§ Raw data:
/-- R191 to R193, R196, what a link refuses: a frame that finds the queue full is lost and sets the overrun flag; a type that
is no request type is answered UNKNOWN with the type, one the station may not send by R193's table NOT-PERMITTED, one whose
counts or length do not fit MALFORMED; each brings the link UP (its silence timer from its limit, its receiver in HUNT, R188),
and has no other effect. A frame
whose length fits its type is the request that its octets spell; only a SET of a code that names no setting, a tank definition
or a stage entry (RANGE) and one of a read-only item (NOT-OWNER) is no command of its own (R171). -/
def Obligations.LinkRefusesRequest : Prop :=
  (∀ (link : Station) (s : State), s.running = true → Config.queueCapacity ≤ (s.link link).queue.length →
      exec (.overrun link) s = .next ((s.opened link).overrun link) ∧
      (∀ tag type, isRequestType type = false →
        exec (.unknownRequest link tag type) s = .next ((s.opened link).overrun link)) ∧
      ∀ c type tag formed, requestOf c = some (link, type, tag, formed) →
        exec c s = .next ((s.opened link).overrun link)) ∧
    (∀ (link : Station) (s : State), s.running = true → (s.link link).queue.length < Config.queueCapacity →
      (∀ tag type, isRequestType type = false → exec (.unknownRequest link tag type) s =
        .next ((s.opened link).queueReply link { type := 0x80#8, tag := tag, data := [0x20#8, type] })) ∧
      ∀ c type tag formed, requestOf c = some (link, type, tag, formed) →
        (type.permits link = false → exec c s = .next (s.refused link type tag .notPermitted)) ∧
        (type.permits link = true → formed = false → exec c s = .next (s.refused link type tag .malformed))) ∧
    (∀ (type : RequestType) (link : Station), type.permits link =
      match type with
      | .openTransfer | .closeTransfer | .startStep => decide (link = .barge)
      | .joinTransfer | .lined | .gauge | .tankdef | .stagedef => decide (link = .ship)
      | .propose | .amend | .agree | .revise | .withdraw | .stopStep | .clear => decide (link ≠ .survey)
      | .take => decide (link = .survey)
      | .hold | .release | .set | .get | .read | .status => true) ∧
    (∀ (link : Station) (type : RequestType) (tag : Byte) (data : List Byte) (s : State), s.canTake link type →
      let octet (k : Nat) : Nat := (data[k]?.map BitVec.toNat).getD 0
      let counted (k most fixed each : Nat) : Prop := 1 ≤ octet k ∧ octet k ≤ most ∧ data.length = fixed + each * octet k
      let listed : Prop := 1 ≤ octet 0 ∧ octet 0 ≤ 0x16 ∨ octet 0 = 0x20 ∨ octet 0 = 0x21
      let fits : Prop := match type with
        | .openTransfer => counted 2 4 3 1
        | .propose => counted 1 3 8 2
        | .amend => counted 2 3 9 2
        | .gauge => counted 0 8 1 5
        | .joinTransfer | .closeTransfer | .startStep | .stopStep | .take | .status => data.length = 0
        | .agree | .withdraw | .lined | .release | .clear => data.length = 1
        | .revise | .hold | .get => data.length = 2
        | .tankdef => data.length = 10
        | .stagedef => data.length = 9
        | .set =>
          if octet 0 = 0x0F then data.length = 10
          else if octet 0 = 0x10 then data.length = 7
          else if listed then data.length = 4
          else data.length = 4 ∨ data.length = 7 ∨ data.length = 10
        | .read =>
          (octet 0 = 1 ∨ octet 0 = 5) ∧ data.length = 2 ∨
            (octet 0 = 2 ∨ octet 0 = 3 ∨ octet 0 = 4 ∨ octet 0 = 6 ∨ octet 0 = 7 ∨ octet 0 = 8) ∧ data.length = 1
      let settable : Prop := 1 ≤ octet 0 ∧ octet 0 ≤ 0x13
      (¬fits → takeFrame link type.code tag data s = .next (s.refused link type tag .malformed)) ∧
      (fits → type = .set → ¬settable → takeFrame link type.code tag data s = .next (s.refused link .set tag
        (if 0x14 ≤ octet 0 ∧ octet 0 ≤ 0x16 then .notOwner else .range))) ∧
      (fits → (type = .set → settable) → ∃ c : Instr, requestOf c = some (link, type, tag, true) ∧
        requestData c = some (type, data) ∧ takeFrame link type.code tag data s = exec c s)) ∧
    ∀ (link : Station) (s : State),
      s.opened link = { s with prior := s.ret, links := s.links.put link { s.link link with
        receiver := .hunt, escape := false, frameLength := 0, frameOctets := [], checkLow := 0#8, state := .up,
        silence := some (10 * s.ret.settings.silence.at link) } } ∧
      s.overrun link = { s with links := s.links.put link { s.link link with overrun := true } }

/-- R190 and R191, the notices of an event: on an UP link they join the queue in order while it holds fewer than 16
frames; one that finds it full, or the link not UP, is lost there and sets notices-lost; nothing else changes. A notice
names a link at most once. R80, R107, R153, R163, R190, R192, the end of an event: the reply is queued first, then the notices
as raised, then the one STEPSTATE where delivery ends in another state than it began in (the step in the slot, else the one that
left it, with the stop cause in RUNDOWN, CLOSING and SETTLING, the end cause in IDLE and the last stop cause in HELD), then
STARTREQ or STARTEXPIRED, then LINEEVENT or INSTRUMENT; this order is deduced from those rules (log 14). R194: the form of a
reply, the request types and the result codes. R199: each notice's links, type, tag 0 and octets in order, with the codes that
ReadsAnswerItems states; the role's fields of an AGENT notice without a role are all ones (log 18), unused details 0 (log 17). -/
def Obligations.NoticesJoinOrAreLost : Prop :=
  (∀ (s : State) (ns : List Notice), (∀ n ∈ ns, n.stations.Nodup) →
    ∃ ls : PerStation Link, s.postAll ns = { s with links := ls } ∧
      ∀ link : Station,
        let frames := (ns.filter fun n => n.stations.contains link).map Notice.frame
        let old := s.link link
        let room := if old.state = .up then Config.queueCapacity - old.queue.length else 0
        ls.at link = { old with
          queue := old.queue ++ frames.take room,
          noticesLost := old.noticesLost || decide (room < frames.length) }) ∧
  (∀ e : Event,
    let now := e.s.ret.delivery
    let step : Option Step := if e.s.ret.active = none then e.moved else e.s.ret.active
    let stepState : List Notice :=
      if now = e.began then []
      else
        [stepStateNotice ((step.map Step.number).getD 0) e.began now
          (if now = .rundown ∨ now = .closing ∨ now = .settling then e.s.controller.stopCause else none)
          (if now = .idle then step.bind Step.endCause else none)
          (if now = .held then step.bind Step.lastStop else none) ((step.map Step.delivered).getD 0)]
    let notices := e.notes ++ stepState ++ e.arming.toList ++ e.late
    e.finish = e.s.postAll notices ∧
      ∀ (link : Station) (f : Frame), e.reply link f = (e.s.setLink link
        { e.s.link link with queue := (e.s.link link).queue ++ [f] }).postAll notices) ∧
  (∀ (type : RequestType) (tag : Byte) (res : Result) (data : List Byte),
    replyFrame type tag res data = { type := oct (type.code.toNat + 0x80), tag := tag, data := res.code :: data }) ∧
  [RequestType.openTransfer, .joinTransfer, .closeTransfer, .propose, .amend, .agree, .revise, .withdraw, .startStep,
    .lined, .stopStep, .hold, .release, .clear, .gauge, .tankdef, .stagedef, .set, .get, .read, .take, .status].map
      RequestType.code = (List.range 0x16).map (fun k => oct (k + 1)) ∧
  [Result.ok, .unchanged, .clamped, .unknown, .malformed, .notPermitted, .notOwner, .wrongState, .noStep, .poolEmpty,
    .planFull, .held, .noGauge, .noPermit, .noLink, .late, .busy, .persists, .recordsPending, .empty, .range].map
      Result.code = [0x00, 0x01, 0x02, 0x20, 0x21, 0x22, 0x23, 0x24, 0x25, 0x26, 0x27, 0x28, 0x29, 0x2A, 0x2B, 0x2C, 0x2D,
        0x2E, 0x2F, 0x30, 0x31] ∧
  let both : List Station := [.barge, .ship]
  let all : List Station := [.barge, .ship, .survey]
  let sent (stations : List Station) (type : Byte) (data : List Byte) : Notice :=
    { stations := stations, frame := { type := type, tag := 0#8, data := data } }
  let firstOut (list : List HoldEntry) : Byte := (list.head?.map fun h => sourceCode h.source).getD 0#8
  (∀ (tr : Transfer) (kind : PlanKind), planNotice tr kind =
    match kind with
    | .transfer st => sent all 0x41#8 (le2 (tr.id.getD 0) ++ [1#8, transferCode st])
    | .proposed n => sent both 0x41#8 (le2 (tr.id.getD 0) ++ [2#8, oct n])
    | .amended n => sent both 0x41#8 (le2 (tr.id.getD 0) ++ [3#8, oct n])
    | .agreed n => sent both 0x41#8 (le2 (tr.id.getD 0) ++ [4#8, oct n])
    | .revised first count operand => sent both 0x41#8 (le2 (tr.id.getD 0) ++ [5#8, oct first, oct count, operand])
    | .withdrawn n => sent both 0x41#8 (le2 (tr.id.getD 0) ++ [6#8, oct n])
    | .taken n => sent both 0x41#8 (le2 (tr.id.getD 0) ++ [7#8, oct n])) ∧
  (∀ (n d : Nat) (prev new : DeliveryState) (stop : Option StopCause) (fin : Option EndCause) (last : Option LastStop),
    stepStateNotice n prev new stop fin last d = sent all 0x42#8 ([oct n, deliveryCode prev, deliveryCode new] ++
      stopCauseOctets stop ++ endCauseOctets fin ++ lastStopOctets last ++ le4 d)) ∧
  (∀ (r : Step) (was : DeliveryState) (confirm : Nat),
    startReqNotice r was confirm = sent [.ship, .barge] 0x43#8 ([oct r.number, oct (r.grade.val + 1), deliveryCode was] ++
      le4 r.quantity ++ le4 r.delivered ++ le2 confirm ++ [oct r.tanks.length] ++
      r.tanks.flatMap fun e => [oct e.tank.val, oct e.share])) ∧
  (∀ (n : Nat) (how : ArmingEnd) (held : Bool), startExpiredNotice n how held = sent both 0x44#8
    (match how with
    | .expired => [oct n, 7#8, 0#8, flag held]
    | .stopped st => [oct n, 4#8, stationCode st, flag held]
    | .hold src => [oct n, 5#8, sourceCode src, flag held])) ∧
  (∀ (h : HoldEntry) (kind : RaiseKind) (list : List HoldEntry) (out : LoopState),
    holdRaisedNotice h kind list out = sent all 0x45#8 ([sourceCode h.source,
      match kind with
      | .new => 0#8
      | .again => 1#8
      | .escalated => 2#8, classCode h.cls] ++ reasonOctets h.reason ++ [oct h.repeats] ++ le4 h.time ++
      [oct list.length, firstOut list, loopCode out])) ∧
  (∀ (src : HoldSource) (st : Station) (list : List HoldEntry) (out : LoopState), holdClearedNotice src st list out =
    sent all 0x46#8 [sourceCode src, stationCode st, oct list.length, firstOut list, loopCode out]) ∧
  (∀ (i : Fin 8) (kind : LevelKind) (est fill : Nat) (status : GaugeStatus),
    levelNotice i kind est fill status = sent [.ship, .barge] 0x47#8 ([oct i.val,
      match kind with
      | .high => 0#8
      | .trip => 1#8
      | .stale => 2#8
      | .lost => 3#8] ++ le4 est ++ le2 fill ++ [gaugeCode status])) ∧
  (∀ (n : Fin 6) (c : LineConfig) (raised : Bool) (time : Nat), lineEventNotice n c raised time =
    sent (all.filter fun st => c.notify.at st) 0x48#8
      ([oct (n.val + 1), functionCode c.function, triggerCode c.trigger, flag raised, 1#8] ++ le4 time)) ∧
  (∀ (i : Fin 4) (prev new : AgentState) (role : Option Role) (record : Option RoleRecord),
    agentNotice i prev new role record = sent [.barge] 0x49#8
      ([0#8, oct (i.val + 1), agentStateCode prev, agentStateCode new, roleCode role] ++
        match record with
        | some r => le2? r.value ++ [flag r.blind, flag r.warned, flag r.tripped]
        | none => List.replicate 5 0xFF#8)) ∧
  (∀ (role : Role) (r : RoleRecord), limitNotice role r = sent [.barge] 0x49#8
    ([1#8, 0#8, 0xFF#8, 0xFF#8, roleCode (some role)] ++ le2? r.value ++
      [flag r.blind, flag r.warned, flag r.tripped])) ∧
  ∀ (unassigned metered n : Nat) (tr : TransferState) (d : DeliveryState), creepNotice unassigned metered tr d n =
    sent [.barge, .survey] 0x4A#8 (le4 unassigned ++ le4 metered ++ [transferCode tr, deliveryCode d, oct n])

§ Assignment: All lines of the material that contain the word "notPermitted" should be listed.

§ Output:
        (type.permits link = false → exec c s = .next (s.refused link type tag .notPermitted)) ∧
  [Result.ok, .unchanged, .clamped, .unknown, .malformed, .notPermitted, .notOwner, .wrongState, .noStep, .poolEmpty,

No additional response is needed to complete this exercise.